Исключительная ненависть, которую Адмирал питал к петербургскому градоначальнику генералу фон дер Лауницу, была хорошо известна всем. Почему-то именно Лауница Адмиралу больше всего хотелось убить, и он давно подбивал членов петербургской боевой группы устроить на него покушение.

Савин подумал-подумал и дал свое согласие. И вправду — какая разница? Убийство Лауница, хоть на съезде речь о нем и не шла, тоже будет громким делом.

А главное — в этом деле Адмирал проявит больше энтузиазма. Когда человек работает с огоньком, у него и успехи лучше. Ясно, что дни фон дер Лауница теперь сочтены… На носу уже открытие Государственной Думы, а по всем запланированным покушениям одни провалы да накладки, эффект нулевой, и ни одного шумного дела… Нужно срочно, прямо-таки немедленно разыскивать Медведя, а то ко всем проблемам еще и Татаринов до сих пор жив.


Покушение на Дубасова, проведенное наконец 23 апреля в Москве под руководством Азеса, тоже нельзя было назвать удачным.

Адмирал Дубасов, отстояв обедню в Успенском соборе в Кремле и навестив в Кремлевском дворце заведующего дворцовой частью графа Олсуфьева, сел в свою коляску и поехал к себе на Тверскую в генерал-губернаторский дом. Сопровождал Дубасова молодой драгунский корнет граф Коновницын, находящийся при адмирале в качестве адъютанта для исполнения поручений. Когда коляска Дубасова поворачивала из Чернышевского переулка на Тверскую, ей наперерез бросился молодой флотский офицер.

В морскую форму был наряжен Борис Гноровский. В руке он держал бомбу, спрятанную в коробку из-под конфет.

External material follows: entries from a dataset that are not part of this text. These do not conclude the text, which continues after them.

-- ==== Sys2Proof/Certificates/Slice0/Obligations.lean ====
section
/-! DEFINITION. The statements for the provers, each with the rule of spec/ it formalises. -/

open Sys2Proof Sys2Proof.Machine

/-! ### Encoding -/

/-- Decoding the word that spells a well-formed command gives the command back, with every operand at
every value (R64, R65, R66). -/
def Obligations.DecodeOfEncode : Prop :=
  ∀ i : Instr, i.wf = true → decode (encode i) = .ok i

/-- A word that decodes is the one word that spells its command, and the command is well formed: the
decoder is injective on commands (R65, R66). -/
def Obligations.EncodeOfDecode : Prop :=
  ∀ (w : Word) (i : Instr), decode w = .ok i → i.wf = true ∧ encode i = w

/-- A word spells a command exactly when it matches a row of the opcode map under the row's mask, and
GETCFG's register number is at most 5; the command is then the row's, with the row's operands (R64,
R65). -/
def Obligations.DecodeIffRowMatches : Prop :=
  ∀ (w : Word) (i : Instr), decode w = .ok i ↔
    ∃ r ∈ opTable, w &&& r.mask = r.pattern ∧
      (r.mnemonic = "GETCFG" → (idxField w).toNat ≤ 5) ∧ i = r.build w

/-- Words written out in the spec decode to the commands it writes beside them, and words it lists as
spelling no command are refused (95_test_vectors.md 2.1 and 2.2). -/
def Obligations.SpecWordsDecode : Prop :=
  decode 0x0B220000 = .ok (.attach 34) ∧ decode 0x09220002 = .ok (.setPinAtten 34 .db6) ∧
  decode 0x0300000A = .ok (.setRes 10) ∧ decode 0x0A000000 = .ok .hallRead ∧
  decode 0x0F000002 = .ok (.getCfg 2) ∧ decode 0x0700FFFF = .ok (.setClkDiv 65535) ∧
  decode 0x0E190000 = .ok (.endConv 25) ∧ decode 0x10220000 = .ok (.getAtten 34) ∧
  decode 0x02220001 = .error .reservedOpcode ∧ decode 0x01070001 = .error .reservedField ∧
  decode 0x0F000006 = .error .reservedRegister ∧ decode 0x11000000 = .error .unassignedOpcode

/-! ### The host port and the step -/

/-- The idle port with a word presented, on the host's turn, runs the command the word spells from the
state that has used up the turn and the word; and a word placed by `withFetchWord` is run by the very
next step (R50, R57). -/
def Obligations.StepRunsTheDecodedCommand : Prop :=
  (∀ (s : State) (w : Word) (rest : List Word) (i : Instr),
    s.nextTurn = .host → s.seq = .idle → s.commands = w :: rest → decode w = .ok i →
    step s = exec i { s with rsp := none, turns := s.turns.tail, commands := rest }) ∧
  (∀ (s : State) (nbits w : Nat) (i : Instr), decodeTableWord nbits w = some i →
    step (s.withFetchWord nbits w) = exec i { s with seq := .idle, rsp := none })

/-- Which words spell no command (R65 to R68, R125): those of an unassigned opcode, of the reserved opcode
0x02, with a reserved field that is not zero, or with GETCFG register 6 or 7; the all-zero word among
them. Each is answered `(IllegalCmd, 0)`; nothing of the block changes and the port stays idle (the
spec's own decision D24). -/
def Obligations.IllegalWordIsAnswered : Prop :=
  (∀ w : Word, (∀ i, decode w ≠ .ok i) ↔
    (opField w = 0x00 ∨ 0x11 ≤ (opField w).toNat ∨ opField w = 0x02 ∨
      (∃ r ∈ opTable, opField r.pattern = opField w ∧ w &&& r.mask ≠ r.pattern) ∨
      (opField w = 0x0F ∧ 5 < (idxField w).toNat))) ∧
  (∀ i, decode 0 ≠ .ok i) ∧
  (∀ (s : State) (w : Word) (rest : List Word),
    s.nextTurn = .host → s.seq = .idle → s.commands = w :: rest → (∀ i, decode w ≠ .ok i) →
    step s = .next { s with
      rsp := some ⟨.illegalCmd, 0⟩, turns := s.turns.tail, commands := rest })

/-- No step of the block faults or is refused: every error is a status (R126), and the block never halts
(R152). -/
def Obligations.EveryStepGoesOn : Prop :=
  ∀ s : State, ∃ t, step s = .next t

/-- The parameters of the hardware do not change while it runs (R13, R5). -/
def Obligations.StepKeepsTheParameters : Prop :=
  ∀ s t : State, step s = .next t →
    t.platform = s.platform ∧ t.nbus = s.nbus ∧ ∀ p, t.pinMap p = s.pinMap p

/-- While a command holds the port no word is accepted, whoever moves, and a response is produced only by
the step that frees the port (R33, R50, R57). -/
def Obligations.HeldPortAcceptsNothing : Prop :=
  ∀ s t : State, s.PortHeld → step s = .next t →
    t.commands = s.commands ∧ (t.rsp ≠ none → t.seq = .idle)

/-! ### Reset and the other inputs -/

/-- The values the spec gives for reset: the configuration, the flags, the port; and what follows from
them for pins, levels and outputs (R40, R136; RES and WIDTH 12 are the spec's own decision D10, log
entry 17). -/
def Obligations.ResetValues : Prop :=
  State.reset.cfg.res = 12 ∧ State.reset.cfg.width = 12 ∧ State.reset.cfg.cycles = 8 ∧
  State.reset.cfg.samples = 1 ∧ State.reset.cfg.clkdiv = 1 ∧ State.reset.cfg.gatten = .db11 ∧
  State.reset.seq = .idle ∧
  (∀ p, (State.reset.pin p).attached = false ∧ (State.reset.pin p).ovrValid = false ∧
    (State.reset.pin p).altmode = false) ∧
  (∀ b, (State.reset.bus b).busy = false ∧ (State.reset.bus b).done = false ∧
    State.reset.doneOut b = false ∧ State.reset.converting b = false) ∧
  (∀ p, State.reset.validPin p → State.reset.pinState p = some .unattached ∧
    State.reset.lookup p = .db11)

/-- The reset state meets the invariants, on the open platform of `Config` (R35). -/
def Obligations.ResetMeetsTheInvariant : Prop := State.reset.Inv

«Конфеты» были упакованы так, как обычно это делают в дорогих кондитерских, — красивая оберточная бумага, ленточки, бантики, под ленточку воткнут цветок… Ну, собрался молодой флотский с визитом к даме сердца или старенькой тетушке, ничего другого и не подумаешь!

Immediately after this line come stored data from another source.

-- ==== Sys2Proof/Laws/Run.lean ====
section
/-! SUPPORT. Runs of the machine, one step at a time. -/

namespace Sys2Proof.Machine

@[simp] theorem run_zero (s : State) : Host.Core.run Sys2Proof.core 0 s = .next s := rfl

/-- A run goes on from the state its first step answers. -/
theorem run_succ {s t : State} (h : step s = .next t) (k : Nat) :
    Host.Core.run Sys2Proof.core (k + 1) s = Host.Core.run Sys2Proof.core k t := by
  have e : Sys2Proof.core.step s = .next t := h
  simp only [Host.Core.run]
  rw [e]

end Sys2Proof.Machine
end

Добежав по мостовой до экипажа Дубасова, Гноровский с силой швырнул бомбу под колеса. От взрыва поднялось густое облако дыма и пыли, а взрывная волна оказалась столь сильной, что не только в генерал-губернаторском доме, но и в соседних лопнули стекла, засыпав мостовую мелкими осколками.

Выброшенный взрывом из коляски Дубасов получил только несерьезные ушибы. Зато молодой граф Коновницын, мальчишка-корнет, у которого был буквально вырван левый бок, повреждено лицо, поранены руки и перебиты ноги, скончался на месте.

От ран пострадало также множество посторонних — кучер Птицын, управлявший коляской, дворник, случайные прохожие; часовой, стоявший у входа в генерал-губернаторский дом, получил сильную контузию и разрыв барабанных перепонок. Кроме того, испуганные лошади понесли и затоптали городового…

Тело Бориса Гноровского с размозженным черепом было также найдено на месте взрыва.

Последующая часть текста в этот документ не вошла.